Mocno mnie zdziwił ten odcinek, zapowiadało się gówno, wyszło bardzo dobrze, choć zaniżają go znikome, ale bardzo mocne minusy, wreszcie powrócił jakiś klimat ! No i było dużo okazji do pośmiania się. Podoba mi się to, że Kiepscy wszędzie zrobią imprezę. Nie daruję tego, że wszyscy byli tak niemili dla Boczka
, Jolasia też mocniej wkurzała.
Jak dotąd najlepszy odcinek w sezonie, po pierwsze powrót starych tekstów: "No idę kurde, przecież się nie rozerwę" czy nawiązanie do kultowego tekstu "Czego Pan skaczesz jak małpa na gumie" w ""Panie nie cząch Pan tego tak jak małpa, co ?". Zaś główny minus to wyjątkowo sztuczna gra aktorów, na przykład w 1 scenie. Zaś głównym i największym plusem jest
bardzo dużo Boczka . Program w tv, strasznie nudny i przeciągnięty nawet seksowna Sylwia tego nie uratowała, choć zabawnie wyszedł Ferdek komentujący film w sypialni. Bardzo mi się podobały "najazdy" Boczka, zwłaszcza jak przyszedł zapytać czy jest prąd
. Scena u Stasia świetna ! Chyba najlepsza i jedyna scena w tym miejscu która mnie porządnie rozśmieszyła. Cały pomysł z tym żeby pić alkohol, bo wody nie ma, zalatuje starymi odcinkami, fajny wątek z tą wodą dla Kozłowskiego i proboszcza
, trafione
. Rewelacyjnie wyszedł wesoły Ferdek ze skrzynką wina w salonie
. Świetny dialog: "No przecież się tym ubzdryngolę F:No i będzie wesoło (Fajnie to Grabowski zaakcentował). Przezabawny Boczek chcący sprzedać wodę
. Dodatkowy plus dla Haliny, mówiąca do Ferdka "Przesuń się grubasie !" wreszcie ktoś zauważył kto tu teraz jest grubszy. Świetny Boczek z kiełbasą, komentujący Ferdka przy korkach ;-P, zabawny tekst "A chcesz Pan mieć zaraz ten śrubokręt w dupie ?!". Później znowu zabawny Boczek sprzedający latarkę za szynkę
, dużo lepiej niż wino, w końcu takie nawiązanie do starego charakteru Boczka. Scena w łazience Pupcińskich ŻENUJĄCA, jeszcze żeby chociaż cos pokazała, to nie zobaczyliśmy wkurzające teksty i wkurwiające sztuczne gadanie po angielsku, choć to nic przy Waldku kapciu
. Po tekście o tym prosięciu i tym makabrycznym akcentowaniu tego przez Jolasię chciało mi się wyrzucić ekran przez okno
i znowu mówi tymi pieprzonymi wierszykami, czy twórcy na prawdę nie widzą, jakie to jest irytujące ?! Na szczęście sprawę uratował prześmieszny Boczek gotujący gulasz na korytarzu
. Zabawnie wyszło to wspólne "Paszoł won" i telewizorek na baterie. Potem wszystko zepsuły te wkur*iające wierszyki Jolasi - przesadzają z tym w tym sezonie. Scena w salonie wyszła fajnie, Waldek choć jeszcze trochę zachował męskości i rąbał krzesło, zawsze coś.

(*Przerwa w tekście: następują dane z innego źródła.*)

/-- Context of a channel record (Table 13.9). -/
def chanCtx (ch : Chan) (cause link rank unit late : Nat) : List (Nat × Nat) :=
  [(0, ch.gen), (2, cause), (3, link), (4, rank), (6, unit), (10, if ch.shard = 0 then 0 else unit / ch.shard), (12, late)]

/-- The unit of the step that the fold stands at. -/
def foldUnit (ch : Chan) : Nat := if ch.units = 0 then 0 else ch.fold % ch.units

/-- Free the receive buffers that hold bodies of a channel (R237). -/
def freeHeld (ch : Chan) (s : State) : State :=
  let s := (chChildren ch).foldl (fun s l => freeBodies l 0 (tget {} ch.edgeQ l).red.length s) s
  match chOutput ch with
  | some l => freeBodies l 1 ch.outQ.length s
  | none => s

/-- A channel without its work in progress: its frames, sums and waits. The counts of the edges stay. -/
def dropWork (ch : Chan) : Chan :=
  { ch with
    edgeQ := ch.edgeQ.map (fun x => (x.1, { x.2 with red := [], reports := [], skip := 0 }))
    localQ := [], reduced := [], outQ := [], outPart := [], outFrom := none, waitFrom := none, repDue := [], nanLow := none }

/-- Rank of the term that an edge brings: the node's own for the output edge. -/
def termRank (ch : Chan) (l : Nat) : Nat := if edgeRole ch l = 1 ∨ edgeRole ch l = 2 then edgeRank ch l else chRank ch

/-- A step joins those that no update count shows. -/
def noteStep (k : Nat) (l : List Nat) : List Nat := if l.contains k then l else l ++ [k]

/-- A channel enters FAULT (R269, R276). Its P_REGION is marked failed for the step that the channel stood in. `rank` and `unit` are those of the term concerned, `det` the rank of the node that
detected the fault (Table 13.4); `step`: a step is in progress. -/
def chanFault (c cause link rank det unit : Nat) (step : Bool) (s : State) : State :=
  let ch := getChan s c
  let s := logDeferred 0x0701 (some c) none (chanCtx ch cause link rank unit 0) s
  let s := if step then
      let s := match resolve s (chPart ch) ch.preg with
        | some (key, _) => failWaiters (modReg key (fun r => { r with
            failed := true, deadSteps := noteStep (tget 0 r.chansDone c + 1) r.deadSteps }) s)
        | none => s
      let s := match chOutput ch with
        | some l => queueFrame l (.msg (.fail c ch.gen cause det)) s
        | none => s
      (chChildren ch).foldl (fun s l => queueFrame l (.msg (.stepFail c ch.gen cause det)) s) s
    else s
  modChan c (fun ch => { dropWork ch with st := .fault, cause := cause }) (freeHeld ch s)

/-- A frame or message of a channel is dropped and counted (R270, R273). -/
def chanStale (c : Nat) (s : State) : State := modChan c (fun ch => { ch with stale := satAdd 0xFFFFFFFF ch.stale 1 }) s

/-- The work of a channel that has become FREE (R272): registers and counters stay. -/
def chanFree (ch : Chan) : Chan :=
  { dropWork ch with
    st := .free, edgeQ := [], localNext := 0, nextShard := 0, fold := 0, switched := [], updated := 0
    paramNext := 0, returned := 0, drainSent := false }

/-- The drain token moves on (R272). -/
def drainCheck (c : Nat) (s : State) : State :=
  let ch := getChan s c
  if ch.st = .draining ∧ (chChildren ch).all (fun l => (tget {} ch.edgeQ l).drained) = true then
    match chOutput ch with
    | none =>
      modChan c chanFree ((chChildren ch).foldl (fun s l => queueFrame l (.msg (.drainDone c ch.gen)) s) s)
    | some o =>
      if (tget {} ch.edgeQ o).drained then
        modChan c chanFree ((chChildren ch).foldl (fun s l => queueFrame l (.msg (.drainDone c ch.gen)) s) s)
      else if ch.drainSent then s
      else modChan c (fun ch => { ch with drainSent := true }) (queueFrame o (.msg (.drain c ch.gen)) s)
  else s

/-- The token expected on an edge has come (R272). -/
def edgeDrained (c l : Nat) (s : State) : State :=
  drainCheck c (modChan c (fun ch => { ch with edgeQ := tmod {} ch.edgeQ l (fun e => { e with drained := true }) }) s)

/-- The open channels that name a region as P_REGION. -/
def regionUsers (key : Nat) (s : State) : List Nat :=
  (s.chans.filter (fun (x : Nat × Chan) => chRoutes x.2 &&
    decide ((resolve s (chPart x.2) x.2.preg).map (fun (y : Nat × Region) => y.1) = some key))).map (fun (x : Nat × Chan) => x.1)

/-- Every channel of a region has written its oldest step that the count does not show: the count moves on, but not for a step
in which a channel has failed (R268, R269). -/
def countOne (users : List Nat) (r : Region) : Region :=
  { r with
    count := if r.deadSteps.contains 1 then r.count else (r.count + 1) % 2 ^ 32
    chansDone := users.foldl (fun t k => tmod 0 t k (fun n => n - 1)) r.chansDone
    deadSteps := (r.deadSteps.filter (fun k => decide (k ≠ 1))).map (fun k => k - 1) }
def countTimes (users : List Nat) : Nat → Region → Region
  | 0, r => r
  | n + 1, r => countTimes users n (countOne users r)

/-- Steps that every channel of a list has written. -/
def commonSteps (users : List Nat) (done : Tbl Nat) : Nat :=
  match users with
  | [] => 0
  | k :: ks => ks.foldl (fun n j => min n (tget 0 done j)) (tget 0 done k)

/-- The update count of a region moves on by the steps that every channel that names it as P_REGION has written and the count
does not show yet (R23, R268). -/
def countSteps (key : Nat) (s : State) : State :=
  let users := regionUsers key s
  modReg key (fun r => if users = [] then { r with chansDone := [], deadSteps := [] }
    else countTimes users (commonSteps users r.chansDone) r) s

/-- A channel has written a step of its P_REGION. -/
def noteDone (c : Nat) (s : State) : State :=
  let ch := getChan s c
  match resolve s (chPart ch) ch.preg with
  | some (key, _) => countSteps key (modReg key (fun r => { r with chansDone := tmod 0 r.chansDone c (· + 1) }) s)
  | none => s

/-- A channel that is no longer open leaves its P_REGION: no step that the others have written and it has not was written whole,
and the count never shows one (R268). -/
def leaveRegion (c : Nat) (s : State) : State :=
  let ch := getChan s c
  match resolve s (chPart ch) ch.preg with
  | some (key, _) =>
    countSteps key (modReg key (fun r =>
      let x := tget 0 r.chansDone c
      let top := r.chansDone.foldl (fun n (y : Nat × Nat) => max n y.2) 0
      { r with
        deadSteps := (List.range (top - x)).foldl (fun l i => noteStep (x + 1 + i) l) r.deadSteps
        chansDone := tset 0 r.chansDone c 0 }) s)
  | none => s

/-- A channel is closed (R272). Frames that it has queued go before its drain token, in order. -/
def closeChan (c : Nat) (s : State) : State :=
  let ch := getChan s c
  if ch.st = .free ∨ ch.st = .draining then s
  else
    let s := if ch.st = .active then chanFault c 5 0xFF (chRank ch) (chRank ch) (foldUnit ch) true s else s
    let s := modChan c (fun ch => { dropWork ch with st := .draining }) (freeHeld (getChan s c) s)
    drainCheck c (leaveRegion c s)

Fajnie, że wreszcie dali scenę z palącym się ogniem w piecu ! 508 odcinków na to czekałem ;-P No, ale wszystko zepsuła Jolasia rymująca i te jej "Piciu !"
Klimatycznie wyszła Mariolka i Ferdek miły dla dzieci wreszcie ;-P.
Zabawny Ferdek chcący żeby było wesoło i ogólnie cały wątek tego wina
Śmiesznie wyszło to śpiewanie w salonie. Oczywiście musieli być niemili dla Boczka ;-(. Złomiarze wciśnięci na siłę, choć o dziwo nie wkurzali
. Niechcący nieocenzurowali "K*rwy" Stasia. Impreza wyszła fajnie, fajna rozmowa Ferdka z księdzem. Przezabawna
Halina zanudzająca Helenę
Dobry Badura "podrywający" Malinowską "ja panu i tak nie dam... na zeszyt".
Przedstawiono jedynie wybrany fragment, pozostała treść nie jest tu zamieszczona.